Requirement: A stretch of the entries below is to be set down exactly, running from the line with "exec (.fullEmptyWake n) s = .next t) ∧" through the line with "requests := (s.element", both included, and no other line.

Start of Block

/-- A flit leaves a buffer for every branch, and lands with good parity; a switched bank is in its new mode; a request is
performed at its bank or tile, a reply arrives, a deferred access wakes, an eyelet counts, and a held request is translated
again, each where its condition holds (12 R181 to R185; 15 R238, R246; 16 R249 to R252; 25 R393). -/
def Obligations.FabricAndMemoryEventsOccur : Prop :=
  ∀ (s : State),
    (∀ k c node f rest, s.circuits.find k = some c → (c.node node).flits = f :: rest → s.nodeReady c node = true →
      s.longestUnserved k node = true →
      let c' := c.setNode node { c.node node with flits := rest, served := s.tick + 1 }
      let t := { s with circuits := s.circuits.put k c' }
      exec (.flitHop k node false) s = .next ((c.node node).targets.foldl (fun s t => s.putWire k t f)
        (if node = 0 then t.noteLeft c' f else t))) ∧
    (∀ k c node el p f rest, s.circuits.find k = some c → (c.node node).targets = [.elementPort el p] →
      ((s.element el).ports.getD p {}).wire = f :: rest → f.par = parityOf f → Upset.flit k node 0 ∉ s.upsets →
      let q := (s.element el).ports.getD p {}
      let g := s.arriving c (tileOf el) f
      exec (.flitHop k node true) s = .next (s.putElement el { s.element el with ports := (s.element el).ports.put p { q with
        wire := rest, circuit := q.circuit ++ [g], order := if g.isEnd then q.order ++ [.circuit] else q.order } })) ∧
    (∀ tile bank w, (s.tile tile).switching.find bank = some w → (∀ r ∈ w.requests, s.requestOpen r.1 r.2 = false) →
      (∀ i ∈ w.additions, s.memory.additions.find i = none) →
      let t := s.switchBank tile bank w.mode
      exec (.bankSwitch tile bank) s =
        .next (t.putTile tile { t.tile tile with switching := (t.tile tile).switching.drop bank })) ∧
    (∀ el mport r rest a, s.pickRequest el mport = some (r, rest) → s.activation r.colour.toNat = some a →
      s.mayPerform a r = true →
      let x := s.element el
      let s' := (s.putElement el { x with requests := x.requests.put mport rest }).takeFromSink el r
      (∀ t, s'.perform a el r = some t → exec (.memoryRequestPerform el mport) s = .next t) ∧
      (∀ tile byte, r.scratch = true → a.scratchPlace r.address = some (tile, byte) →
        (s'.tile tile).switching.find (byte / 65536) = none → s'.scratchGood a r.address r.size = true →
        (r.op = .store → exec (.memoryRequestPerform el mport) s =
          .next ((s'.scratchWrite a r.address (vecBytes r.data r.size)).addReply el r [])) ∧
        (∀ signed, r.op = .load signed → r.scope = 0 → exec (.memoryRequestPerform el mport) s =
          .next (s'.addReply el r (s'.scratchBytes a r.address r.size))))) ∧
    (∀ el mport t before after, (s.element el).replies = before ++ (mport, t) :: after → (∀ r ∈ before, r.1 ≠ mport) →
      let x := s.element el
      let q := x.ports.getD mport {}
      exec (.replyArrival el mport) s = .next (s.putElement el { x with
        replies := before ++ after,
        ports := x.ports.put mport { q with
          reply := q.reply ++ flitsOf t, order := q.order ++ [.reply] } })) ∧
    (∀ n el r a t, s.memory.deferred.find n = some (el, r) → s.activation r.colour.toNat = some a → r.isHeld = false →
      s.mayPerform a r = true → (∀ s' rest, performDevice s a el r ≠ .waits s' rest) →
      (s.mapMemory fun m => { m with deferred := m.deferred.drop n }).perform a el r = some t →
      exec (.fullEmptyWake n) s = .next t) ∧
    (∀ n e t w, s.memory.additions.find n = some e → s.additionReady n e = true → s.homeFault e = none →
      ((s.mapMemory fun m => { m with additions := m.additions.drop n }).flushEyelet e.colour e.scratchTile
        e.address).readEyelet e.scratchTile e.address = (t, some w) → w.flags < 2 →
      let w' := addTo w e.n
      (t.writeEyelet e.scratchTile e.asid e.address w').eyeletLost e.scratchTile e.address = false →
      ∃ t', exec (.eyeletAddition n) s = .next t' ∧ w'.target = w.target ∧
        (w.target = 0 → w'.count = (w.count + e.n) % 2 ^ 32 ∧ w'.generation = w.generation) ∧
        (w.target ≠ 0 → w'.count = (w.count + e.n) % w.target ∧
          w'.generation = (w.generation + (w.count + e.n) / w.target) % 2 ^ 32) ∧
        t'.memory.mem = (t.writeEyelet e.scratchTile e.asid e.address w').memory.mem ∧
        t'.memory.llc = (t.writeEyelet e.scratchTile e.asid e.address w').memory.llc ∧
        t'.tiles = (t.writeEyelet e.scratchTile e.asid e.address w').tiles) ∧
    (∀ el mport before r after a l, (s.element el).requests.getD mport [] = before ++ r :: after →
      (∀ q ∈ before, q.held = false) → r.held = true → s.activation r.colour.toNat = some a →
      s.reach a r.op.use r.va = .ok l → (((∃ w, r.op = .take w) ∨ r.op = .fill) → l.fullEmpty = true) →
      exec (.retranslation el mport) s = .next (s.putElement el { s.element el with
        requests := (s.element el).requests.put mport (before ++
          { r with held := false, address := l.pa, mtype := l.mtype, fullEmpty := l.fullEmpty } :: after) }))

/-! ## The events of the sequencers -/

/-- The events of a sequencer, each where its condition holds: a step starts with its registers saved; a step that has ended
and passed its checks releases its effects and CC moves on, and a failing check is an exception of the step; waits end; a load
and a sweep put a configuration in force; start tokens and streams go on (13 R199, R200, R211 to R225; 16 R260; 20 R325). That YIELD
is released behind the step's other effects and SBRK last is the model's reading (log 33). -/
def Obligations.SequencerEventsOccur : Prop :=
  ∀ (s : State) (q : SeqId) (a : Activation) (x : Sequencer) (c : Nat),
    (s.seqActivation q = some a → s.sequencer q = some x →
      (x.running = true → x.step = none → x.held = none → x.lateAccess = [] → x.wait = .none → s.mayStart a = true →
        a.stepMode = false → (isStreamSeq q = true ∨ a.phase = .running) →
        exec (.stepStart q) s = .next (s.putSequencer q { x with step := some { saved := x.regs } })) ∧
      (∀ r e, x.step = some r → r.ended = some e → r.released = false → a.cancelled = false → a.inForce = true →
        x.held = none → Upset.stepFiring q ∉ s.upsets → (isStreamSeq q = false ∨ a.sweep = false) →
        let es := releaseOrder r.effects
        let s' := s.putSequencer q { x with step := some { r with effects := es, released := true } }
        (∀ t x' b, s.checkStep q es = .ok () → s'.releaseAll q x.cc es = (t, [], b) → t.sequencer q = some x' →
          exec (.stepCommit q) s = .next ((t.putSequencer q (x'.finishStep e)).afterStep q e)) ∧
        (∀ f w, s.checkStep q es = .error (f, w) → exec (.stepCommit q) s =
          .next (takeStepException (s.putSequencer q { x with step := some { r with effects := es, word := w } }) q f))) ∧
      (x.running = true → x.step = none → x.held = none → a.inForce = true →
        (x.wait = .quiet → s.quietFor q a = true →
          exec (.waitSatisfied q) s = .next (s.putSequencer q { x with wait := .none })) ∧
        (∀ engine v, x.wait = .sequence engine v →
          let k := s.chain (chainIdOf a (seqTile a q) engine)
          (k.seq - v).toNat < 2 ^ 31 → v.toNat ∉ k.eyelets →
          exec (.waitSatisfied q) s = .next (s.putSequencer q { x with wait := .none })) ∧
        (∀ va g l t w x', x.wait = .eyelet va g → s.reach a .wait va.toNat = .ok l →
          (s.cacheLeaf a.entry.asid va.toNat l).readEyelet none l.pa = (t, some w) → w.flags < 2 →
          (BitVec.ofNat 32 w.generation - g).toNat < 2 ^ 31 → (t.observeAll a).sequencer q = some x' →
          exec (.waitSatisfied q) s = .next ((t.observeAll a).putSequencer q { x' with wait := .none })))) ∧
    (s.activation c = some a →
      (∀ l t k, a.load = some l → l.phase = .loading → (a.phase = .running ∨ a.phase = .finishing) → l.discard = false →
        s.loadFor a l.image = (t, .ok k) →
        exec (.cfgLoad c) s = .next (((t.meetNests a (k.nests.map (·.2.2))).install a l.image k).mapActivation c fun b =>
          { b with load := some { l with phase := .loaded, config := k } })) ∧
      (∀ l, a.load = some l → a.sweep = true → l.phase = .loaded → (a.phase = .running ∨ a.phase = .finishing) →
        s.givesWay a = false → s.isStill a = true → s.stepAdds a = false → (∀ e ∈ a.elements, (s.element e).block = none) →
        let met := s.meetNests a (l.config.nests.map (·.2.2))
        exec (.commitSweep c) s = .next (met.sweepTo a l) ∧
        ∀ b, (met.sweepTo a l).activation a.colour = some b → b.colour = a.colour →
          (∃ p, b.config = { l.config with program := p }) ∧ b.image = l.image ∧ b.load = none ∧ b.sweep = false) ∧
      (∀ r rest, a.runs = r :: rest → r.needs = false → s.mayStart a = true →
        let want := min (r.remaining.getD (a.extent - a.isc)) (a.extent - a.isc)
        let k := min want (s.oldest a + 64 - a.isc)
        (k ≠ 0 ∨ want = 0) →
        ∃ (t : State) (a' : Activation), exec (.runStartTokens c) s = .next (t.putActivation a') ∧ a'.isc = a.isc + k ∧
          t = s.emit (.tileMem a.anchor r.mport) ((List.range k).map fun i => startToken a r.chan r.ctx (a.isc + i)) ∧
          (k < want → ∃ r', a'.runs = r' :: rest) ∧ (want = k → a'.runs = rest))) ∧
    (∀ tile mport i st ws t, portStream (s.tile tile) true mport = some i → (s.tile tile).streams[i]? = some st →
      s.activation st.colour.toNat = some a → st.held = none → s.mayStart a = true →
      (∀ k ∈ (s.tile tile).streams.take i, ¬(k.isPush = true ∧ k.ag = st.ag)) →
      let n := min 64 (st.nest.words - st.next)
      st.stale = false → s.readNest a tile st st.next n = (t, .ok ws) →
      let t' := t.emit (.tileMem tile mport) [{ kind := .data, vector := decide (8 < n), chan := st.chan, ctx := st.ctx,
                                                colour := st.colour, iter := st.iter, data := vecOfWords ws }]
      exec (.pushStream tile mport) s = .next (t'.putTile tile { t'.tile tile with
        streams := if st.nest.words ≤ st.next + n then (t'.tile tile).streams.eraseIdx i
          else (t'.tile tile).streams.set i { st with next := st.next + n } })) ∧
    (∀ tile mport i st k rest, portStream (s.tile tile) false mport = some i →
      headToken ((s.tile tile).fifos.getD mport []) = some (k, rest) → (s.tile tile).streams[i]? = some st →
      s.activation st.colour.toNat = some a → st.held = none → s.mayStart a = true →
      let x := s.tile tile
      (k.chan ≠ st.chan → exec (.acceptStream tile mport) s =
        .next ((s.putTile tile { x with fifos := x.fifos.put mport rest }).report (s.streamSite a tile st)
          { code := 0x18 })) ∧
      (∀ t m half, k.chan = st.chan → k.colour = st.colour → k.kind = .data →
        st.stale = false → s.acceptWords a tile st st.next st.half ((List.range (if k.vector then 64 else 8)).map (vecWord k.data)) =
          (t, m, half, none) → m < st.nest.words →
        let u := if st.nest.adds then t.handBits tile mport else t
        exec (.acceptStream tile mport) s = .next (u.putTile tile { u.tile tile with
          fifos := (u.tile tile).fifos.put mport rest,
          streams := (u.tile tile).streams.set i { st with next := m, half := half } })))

End of Block

Completed task:
      exec (.fullEmptyWake n) s = .next t) ∧
    (∀ n e t w, s.memory.additions.find n = some e → s.additionReady n e = true → s.homeFault e = none →
      ((s.mapMemory fun m => { m with additions := m.additions.drop n }).flushEyelet e.colour e.scratchTile
        e.address).readEyelet e.scratchTile e.address = (t, some w) → w.flags < 2 →
      let w' := addTo w e.n
      (t.writeEyelet e.scratchTile e.asid e.address w').eyeletLost e.scratchTile e.address = false →
      ∃ t', exec (.eyeletAddition n) s = .next t' ∧ w'.target = w.target ∧
        (w.target = 0 → w'.count = (w.count + e.n) % 2 ^ 32 ∧ w'.generation = w.generation) ∧
        (w.target ≠ 0 → w'.count = (w.count + e.n) % w.target ∧
          w'.generation = (w.generation + (w.count + e.n) / w.target) % 2 ^ 32) ∧
        t'.memory.mem = (t.writeEyelet e.scratchTile e.asid e.address w').memory.mem ∧
        t'.memory.llc = (t.writeEyelet e.scratchTile e.asid e.address w').memory.llc ∧
        t'.tiles = (t.writeEyelet e.scratchTile e.asid e.address w').tiles) ∧
    (∀ el mport before r after a l, (s.element el).requests.getD mport [] = before ++ r :: after →
      (∀ q ∈ before, q.held = false) → r.held = true → s.activation r.colour.toNat = some a →
      s.reach a r.op.use r.va = .ok l → (((∃ w, r.op = .take w) ∨ r.op = .fill) → l.fullEmpty = true) →
      exec (.retranslation el mport) s = .next (s.putElement el { s.element el with
        requests := (s.element el).requests.put mport (before ++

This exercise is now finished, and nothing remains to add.